Not only do new textual media blur the distinction between formal and informal writing, however, they also blur the distinction between textuality and other forms of media, as text becomes only one of many elements that are combined in the space of the screen in order to communicate, something to be combined with emoticons and embedded audio-visual material and hyperlinks and other such media.  Though this is not exactly new, as even the earliest written texts have incorporated illustrations, what is new is that these additional media are no longer intended only to support or to enhance or to explicate the text.  Instead, they are now understood as having equivalent or even greater significance than the text, where the primary medium is audio or visual, and the text is included merely as a caption or a label.

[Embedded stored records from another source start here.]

/-- The invariant holds at the start of a run over any byte sequence. -/
def Obligations.LoadMeetsTheInvariant : Prop := ∀ bs : List Byte, (State.load bs).Inv

/-- Every step keeps the invariant: the input in canonical form and of an admitted length (D13, log entry 19), the position
even and within it, the listing exactly what `decode_stream` gives for the bytes below the position, and the outcome fitting
the position (R163, R165, R187). The layout of the listing rests on D7 (log entry 7), the outcome for a byte left over on D6
(log entry 6), and that a failed run keeps its listing is DEDUCED (log entry 16). -/
def Obligations.EveryStepKeepsTheInvariant : Prop :=
  ∀ s t : State, s.Inv → step s = .next t → t.Inv

/-- Stepping the sequencer from the start of a run over any byte sequence reaches, after at most `floor(len / 2) + 1` steps,
a state whose result is what `decode_stream` gives for the whole sequence (R168, R189, marked by the spec as its own
inference; the layout of the listing rests on D7, log entry 7, and an odd length on D6, log entry 6). -/
def Obligations.RunGivesDecodeStream : Prop :=
  ∀ bs : List Byte, ∃ k t, k ≤ bs.length / 2 + 1 ∧ core.run k (State.load bs) = .next t ∧
    State.result t = some (decodeStream config bs)

/-- For any configuration: where every chunk of a sequence decodes, `decode_stream` gives the start of the listing and then
one line for each chunk in order, and nothing after (R163, R168). In this hardware's layout (the spec's decision D7, DESIGN
CHOICE, log entry 7) that is the header and, for each chunk, one line break and its text; in the layout C2 turns down each
line break stands after its line, the header's too. -/
def Obligations.ListingHasOneLinePerChunk : Prop :=
  config.listingLayout = .breakBeforeEachLine ∧
  ∀ (c : Config) (chunks : List (Byte × Byte)) (texts : List Text),
    chunks.map (fun p => coreDecode c p.1 p.2) = texts.map Except.ok →
      decodeStream c (chunks.flatMap fun p => [p.1, p.2]) =
        .ok (match c.listingLayout with
          | .breakBeforeEachLine => c.header ++ texts.flatMap fun text => c.lineBreak :: text
          | .breakAfterEachLine => c.header ++ [c.lineBreak] ++ texts.flatMap fun text => text ++ [c.lineBreak])

/-- A listing has `7 + 11 n` characters and `n` line breaks for `n` chunks (R163; rests on D5 and D7, log entries 5
and 7). -/
def Obligations.ListingLengthIsFixed : Prop :=
  ∀ (bs : List Byte) (listing : Text), decodeStream config bs = .ok listing →
    listing.length = 7 + 11 * (bs.length / 2) ∧ listing.count '\n' = bs.length / 2

/-- The lowest failing position decides the error of a sequence (R186), for any configuration: after chunks that all decode,
a failing chunk gives its own error whatever follows it, and a byte left over gives the configured error (D6, log
entry 6). -/
def Obligations.FirstFailingPositionDecides : Prop :=
  ∀ (c : Config) (before : List Byte) (listing : Text), before.length % 2 = 0 →
    decodeStream c before = .ok listing →
      (∀ (b0 b1 : Byte) (e : DecodeError) (rest : List Byte), coreDecode c b0 b1 = .error e →
          decodeStream c (before ++ b0 :: b1 :: rest) = .error (.decode e)) ∧
        ∀ b : Byte, decodeStream c (before ++ [b]) = .error c.oddPolicy

/-- No input of odd length gives a listing (R167, the spec's decision D6, log entry 6), and `MalformedInput` is given for no
input of even length. -/
def Obligations.OddLengthGivesNoListing : Prop :=
  (∀ (bs : List Byte) (listing : Text), bs.length % 2 = 1 → decodeStream config bs ≠ .ok listing) ∧
    ∀ bs : List Byte, bs.length % 2 = 0 → decodeStream config bs ≠ .error .malformedInput

/-- R92: the recognised opcode renders as `mov` and the unrecognised one as the placeholder `invalid instruction`, which is
part of no instruction text and of no listing. -/
def Obligations.PlaceholderNeverAppears : Prop :=
  renderOpcode config .moveRegister = "mov".toList ∧
    renderOpcode config .unrecognized = "invalid instruction".toList ∧
    (∀ (b0 b1 : Byte) (text : Text), coreDecode config b0 b1 = .ok text →
      ¬ renderOpcode config .unrecognized <:+: text) ∧
    ∀ (bs : List Byte) (listing : Text), decodeStream config bs = .ok listing →
      ¬ renderOpcode config .unrecognized <:+: listing

/-- Every character of a listing is ASCII, so that one byte each carries it (`TEXT_ENCODING`, the spec's decision D5,
PRESUMED, log entry 5): the bytes say the characters. -/
def Obligations.ListingIsAscii : Prop :=
  ∀ (bs : List Byte) (listing : Text), decodeStream config bs = .ok listing →
    (∀ ch ∈ listing, ch.toNat < 128) ∧ (encodeText config listing).map (fun b => Char.ofNat b.toNat) = listing

/-! ## The parameters -/

/-- The eighteen parameters of R5 have their values in the one configuration record. `REGNAME` is the table of R101, whose
entries `RegisterTableIsOneToOne` gives one by one (D4, log entry 4); `LINE_BREAK` and `TEXT_ENCODING` are D5 (PRESUMED, log
entry 5), `ODD_POLICY` is D6 (DESIGN CHOICE, log entry 6), `LISTING_LAYOUT` is D7 (DESIGN CHOICE, log entry 7), and the
input's length has no maximum (D13, log entry 19). The widths in the record are those of the model's types (log entry 20). -/
def Obligations.ParametersHaveTheirValues : Prop :=
  (config.wordBits = 16 ∧ config.bytesPerInstr = 2 ∧ config.wordByteOrder = .firstMostSignificant ∧
      config.opcodeBits = 6 ∧ config.opcodeMov = 0b100010#6 ∧ config.modRegDirect = 0b11#2 ∧ config.regIndexBits = 3 ∧
      config.nRegisterNames = 16 ∧ (∀ w i, config.regName w i = regNameTable w i)) ∧
    (config.mnemonicMov = "mov".toList ∧ config.placeholderUnrecognized = "invalid instruction".toList ∧
      config.header = "bits 16".toList ∧ config.lineBreak.toNat = 0x0A ∧ config.operandSeparator = ", ".toList ∧
      config.oddPolicy = .malformedInput ∧ config.listingLayout = .breakBeforeEachLine) ∧
    (∀ ch : Char, ch.toNat < 128 → (config.textEncoding ch).toNat = ch.toNat) ∧
    (config.maxInputLength = none ∧ ∀ n, lengthAdmitted config n = true) ∧ widthsFit config = true

/-- R50 with the widths of R5: on every word each accessor's value, as a number, is the word's number divided by two to the
power of the bits below the field, modulo two to the power of the field's width; the places and widths are those of R50's
table, whose columns counted from the least significant bit the spec derives from R6. -/
def Obligations.FieldsStandWhereTheWidthsSay : Prop :=
  (Field.all.map (fieldLow config) = [10, 9, 8, 6, 3, 0] ∧ Field.all.map (fieldWidth config) = [6, 1, 1, 2, 3, 3]) ∧
    ∀ word : Word,
      (opcodeField word).toNat = fieldValue config .opcode word.toNat ∧
        (bitOf (fieldD word)).toNat = fieldValue config .d word.toNat ∧
        (bitOf (fieldW word)).toNat = fieldValue config .w word.toNat ∧
        (fieldMod word).toNat = fieldValue config .mod word.toNat ∧
        (fieldReg word).toNat = fieldValue config .reg word.toNat ∧
        (fieldRm word).toNat = fieldValue config .rm word.toNat
end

It is the blurring of these two distinctions, between the colloquial and the formal and between textuality and other media, that I think is the real source of anxiety for most educators, even if they have not yet recognized it.  What they perceive as a degradation in their students’ ability to write properly is in actuality a shift in the very idea of what constitutes proper writing and even a shift in what constitutes the proper role of writing.  They advocate a return to rote grammar and spelling in the schools without realizing that writing well in the context of new media may well require very different kinds of propriety altogether, very different approaches to rhetoric and persuasion, very different understandings of style and tone.

Now, let me be as clear as I can.  I am very definitely not suggesting that the writing going on through new media is good writing simply because it writes in new and different ways.  My experience with most new media writing is that, when it is intended still to be the primary mode of communication, it is as horrible as most writing has always been, and when it is being subordinated to other kinds of media, it is usually a good deal worse.  Simple novelty of form and purpose should not at all obscure the fact that this kind of writing is mostly characterized by cliche, incoherence, and general sloppiness, but this is not merely an effect of adopting one standard of technical propriety over another.  It is an effect of having few models of good writing within the newly adopted standards of technical propriety, models that teachers and schools are too fixated on grammar to provide.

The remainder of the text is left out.